(Beginning of Source material)

-- ==== Sys2Proof/Machine/Dispatch.lean ====
section
/-! DEFINITION. The dispatch (43_control.md R100): "one arm per opcode and no default behaviour". -/

namespace Sys2Proof.Machine

/-- The effect of one instruction (43_control.md R100). -/
def exec (i : Instr) (s : State) : Host.Outcome State Fault Refusal :=
  match i with
  | .inc => Sys2Proof.Machine.execInc s
  | .dec => Sys2Proof.Machine.execDec s
  | .zero => Sys2Proof.Machine.execZero s
  | .add => Sys2Proof.Machine.execAdd s
  | .sub => Sys2Proof.Machine.execSub s
  | .mul => Sys2Proof.Machine.execMul s
  | .div => Sys2Proof.Machine.execDiv s
  | .mod => Sys2Proof.Machine.execMod s
  | .stb => Sys2Proof.Machine.execStb s
  | .ldb => Sys2Proof.Machine.execLdb s
  | .prd => Sys2Proof.Machine.execPrd s
  | .pra => Sys2Proof.Machine.execPra s
  | .inp => Sys2Proof.Machine.execInp s
  | .lopen => Sys2Proof.Machine.execLopen s
  | .lclose => Sys2Proof.Machine.execLclose s
  | .halt => Sys2Proof.Machine.execHalt s
  | .dbg => Sys2Proof.Machine.execDbg s

end Sys2Proof.Machine
end

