-- ==== Sys2Proof/Laws/Scan.lean ====
section
/-! SUPPORT. Counting brackets, and what the forward scan of 43_control.md R105 finds. -/

namespace Sys2Proof.Machine

/-! ## Counts over a range of cells -/

/-- The count over a range, split off at its first cell. -/
theorem countP_range'_first (f : Nat → Bool) {lo hi : Nat} (h : lo < hi) :
    (List.range' lo (hi - lo)).countP f =
      (if f lo then 1 else 0) + (List.range' (lo + 1) (hi - (lo + 1))).countP f := by
  obtain ⟨d, rfl⟩ := Nat.exists_eq_add_of_lt h
  have e1 : lo + d + 1 - lo = d + 1 := by omega
  have e2 : lo + d + 1 - (lo + 1) = d := by omega
  rw [e1, e2, List.range'_succ, List.countP_cons]
  omega

/-- The count over a range, split at a cell inside it. -/
theorem countP_range'_split (f : Nat → Bool) {lo mid hi : Nat} (h1 : lo ≤ mid) (h2 : mid ≤ hi) :
    (List.range' lo (hi - lo)).countP f =
      (List.range' lo (mid - lo)).countP f + (List.range' mid (hi - mid)).countP f := by
  have e : hi - lo = (mid - lo) + (hi - mid) := by omega
  rw [e, ← List.range'_append_1, List.countP_append]
  congr 3
  omega

/-- Loop-opens in a range, its first cell apart. -/
theorem opensIn_first (s : State) {lo hi : Nat} (h : lo < hi) :
    opensIn s lo hi = (if cellIs s openCell lo then 1 else 0) + opensIn s (lo + 1) hi :=
  countP_range'_first _ h

/-- Loop-closes in a range, its first cell apart. -/
theorem closesIn_first (s : State) {lo hi : Nat} (h : lo < hi) :
    closesIn s lo hi = (if cellIs s closeCell lo then 1 else 0) + closesIn s (lo + 1) hi :=
  countP_range'_first _ h

/-- Loop-opens in a range, split inside it. -/
theorem opensIn_split (s : State) {lo mid hi : Nat} (h1 : lo ≤ mid) (h2 : mid ≤ hi) :
    opensIn s lo hi = opensIn s lo mid + opensIn s mid hi := countP_range'_split _ h1 h2

/-- Loop-closes in a range, split inside it. -/
theorem closesIn_split (s : State) {lo mid hi : Nat} (h1 : lo ≤ mid) (h2 : mid ≤ hi) :
    closesIn s lo hi = closesIn s lo mid + closesIn s mid hi := countP_range'_split _ h1 h2

/-- No loop-open stands in an empty range. -/
@[simp] theorem opensIn_self (s : State) (lo : Nat) : opensIn s lo lo = 0 := by simp [opensIn]

/-- No loop-close stands in an empty range. -/
@[simp] theorem closesIn_self (s : State) (lo : Nat) : closesIn s lo lo = 0 := by simp [closesIn]

/-- No cell is both brackets. -/
theorem cellIs_open_not_close {s : State} {a : Nat} (h : cellIs s openCell a = true) :
    cellIs s closeCell a = false := by
  simp only [cellIs, beq_iff_eq] at h
  simp [cellIs, h]

/-- What a cell is depends on the memory and the program length alone. -/
theorem cellIs_congr {s t : State} (hm : t.imem = s.imem) (hn : t.progLen = s.progLen) (c : Byte) :
    cellIs t c = cellIs s c := by
  funext a
  simp [cellIs, fetchCell_congr hm hn]

/-- The counts depend on the memory and the program length alone. -/
theorem opensIn_congr {s t : State} (hm : t.imem = s.imem) (hn : t.progLen = s.progLen) (lo hi : Nat) :
    opensIn t lo hi = opensIn s lo hi := by
  simp [opensIn, cellIs_congr hm hn]

/-- The counts depend on the memory and the program length alone. -/
theorem closesIn_congr {s t : State} (hm : t.imem = s.imem) (hn : t.progLen = s.progLen) (lo hi : Nat) :
    closesIn t lo hi = closesIn s lo hi := by
  simp [closesIn, cellIs_congr hm hn]

/-! ## The scan -/

/-- Cell `k` is the first from `j` on at which `depth` more loops were closed than opened. -/
def FirstClose (s : State) (j depth k : Nat) : Prop :=
  j ≤ k ∧ k < s.progLen ∧ closesIn s j (k + 1) = opensIn s j (k + 1) + depth ∧
    ∀ i, j ≤ i → i < k → closesIn s j (i + 1) ≠ opensIn s j (i + 1) + depth

/-- One cell of the scan: unless the scan ends at `j`, it goes on from `j + 1` with the depth adjusted. -/
theorem firstClose_next {s : State} {j d d' k : Nat}
    (hd : ∀ hi, j + 1 ≤ hi → (closesIn s j hi = opensIn s j hi + d ↔
      closesIn s (j + 1) hi = opensIn s (j + 1) hi + d')) (hd' : 1 ≤ d') :
    FirstClose s j d k ↔ FirstClose s (j + 1) d' k := by
  constructor
  · rintro ⟨h1, h2, h3, h4⟩
    have hjk : j ≠ k := by
      rintro rfl
      have := (hd (j + 1) le_rfl).1 h3
      simp at this
      omega
    exact ⟨by omega, h2, (hd _ (by omega)).1 h3, fun i hi hk e =>
      h4 i (by omega) hk ((hd _ (by omega)).2 e)⟩
  · rintro ⟨h1, h2, h3, h4⟩
    refine ⟨by omega, h2, (hd _ (by omega)).2 h3, fun i hi hk e => ?_⟩
    rcases Nat.eq_or_lt_of_le hi with rfl | hlt
    · have := (hd (j + 1) le_rfl).1 e
      simp at this
      omega
    · exact h4 i hlt hk ((hd _ (by omega)).1 e)

/-- What the scan finds from index `j` with `depth` loops to close (43_control.md R105). -/
theorem scanFrom_found {s : State} (hl : Loaded s) {left j depth k : Nat} (hn : j + left = s.progLen)
    (hd : 1 ≤ depth) :
    scanFrom s.imem left j depth = .found k ↔ FirstClose s j depth k := by
  induction left generalizing j depth with
  | zero =>
    simp only [scanFrom, reduceCtorEq, false_iff]
    rintro ⟨h1, h2, -⟩
    omega
  | succ left ih =>
    obtain ⟨b, hb⟩ := Option.isSome_iff_exists.1 (hl j (by omega))
    have hf : fetchCell s j = some b := fetchCell_eq_some.2 ⟨by omega, hb⟩
    simp only [scanFrom, hb]
    split
    · rename_i e
      have ho : cellIs s openCell j = true := by simp [cellIs, hf, e]
      have hc := cellIs_open_not_close ho
      rw [ih (by omega) (by omega)]
      refine (firstClose_next (fun hi hhi => ?_) (by omega)).symm
      rw [opensIn_first s hhi, closesIn_first s hhi]
      simp only [ho, hc, if_true, Bool.false_eq_true, if_false]
      omega
    · rename_i e
      have ho : cellIs s openCell j = false := by simp [cellIs, hf, e]
      split
      · rename_i e2
        have hc : cellIs s closeCell j = true := by simp [cellIs, hf, e2]
        split
        · rename_i hdep
          obtain rfl : depth = 1 := by omega
          have hjj : closesIn s j (j + 1) = opensIn s j (j + 1) + 1 := by
            rw [opensIn_first s (Nat.lt_succ_self j), closesIn_first s (Nat.lt_succ_self j)]
            simp [ho, hc]
          constructor
          · intro h
            cases h
            exact ⟨le_rfl, by omega, hjj, fun i hi hk => by omega⟩
          · rintro ⟨h1, h2, h3, h4⟩
            rcases Nat.eq_or_lt_of_le h1 with rfl | hlt
            · rfl
            · exact absurd hjj (h4 j le_rfl hlt)
        · rename_i hdep
          rw [ih (by omega) (by omega)]
          refine (firstClose_next (fun hi hhi => ?_) (by omega)).symm
          rw [opensIn_first s hhi, closesIn_first s hhi]
          simp only [ho, hc, if_true, Bool.false_eq_true, if_false]
          omega
      · rename_i e2
        have hc : cellIs s closeCell j = false := by simp [cellIs, hf, e2]
        rw [ih (by omega) hd]
        refine (firstClose_next (fun hi hhi => ?_) hd).symm
        rw [opensIn_first s hhi, closesIn_first s hhi]
        simp only [ho, hc, Bool.false_eq_true, if_false]
        omega

/-- On a loaded program the scan reads no cell without a value. -/
theorem scanFrom_ne_unwritten {s : State} (hl : Loaded s) {left j depth k : Nat}
    (hn : j + left = s.progLen) : scanFrom s.imem left j depth ≠ .unwritten k := by
  induction left generalizing j depth with
  | zero => simp [scanFrom]
  | succ left ih =>
    obtain ⟨b, hb⟩ := Option.isSome_iff_exists.1 (hl j (by omega))
    simp only [scanFrom, hb]
    split
    · exact ih (by omega)
    · split
      · split
        · simp
        · exact ih (by omega)
      · exact ih (by omega)

/-- On a loaded program the match of a loop-open is found or the scan overruns. -/
theorem matchOf_ne_unwritten {s : State} (hl : Loaded s) {p k : Nat} (hp : p < s.progLen) :
    matchOf s p ≠ .unwritten k := scanFrom_ne_unwritten hl (by omega)

/-- What the match of a loop-open inside the program is (43_control.md R105). -/
theorem matchOf_found {s : State} (hl : Loaded s) {p j : Nat} (hp : p < s.progLen) :
    matchOf s p = .found j ↔ FirstClose s (p + 1) 1 j :=
  scanFrom_found hl (by omega) le_rfl

end Sys2Proof.Machine
end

(End of Source material)

Requirement: Everything starting at the line containing "rcases Nat.eq_or_lt_of_le hi" and ending at the line containing "close (43_control.md R105). -/" in the records above should be repeated exactly, and only that.

Task result:
    rcases Nat.eq_or_lt_of_le hi with rfl | hlt
    · have := (hd (j + 1) le_rfl).1 e
      simp at this
      omega
    · exact h4 i hlt hk ((hd _ (by omega)).1 e)

/-- What the scan finds from index `j` with `depth` loops to close (43_control.md R105). -/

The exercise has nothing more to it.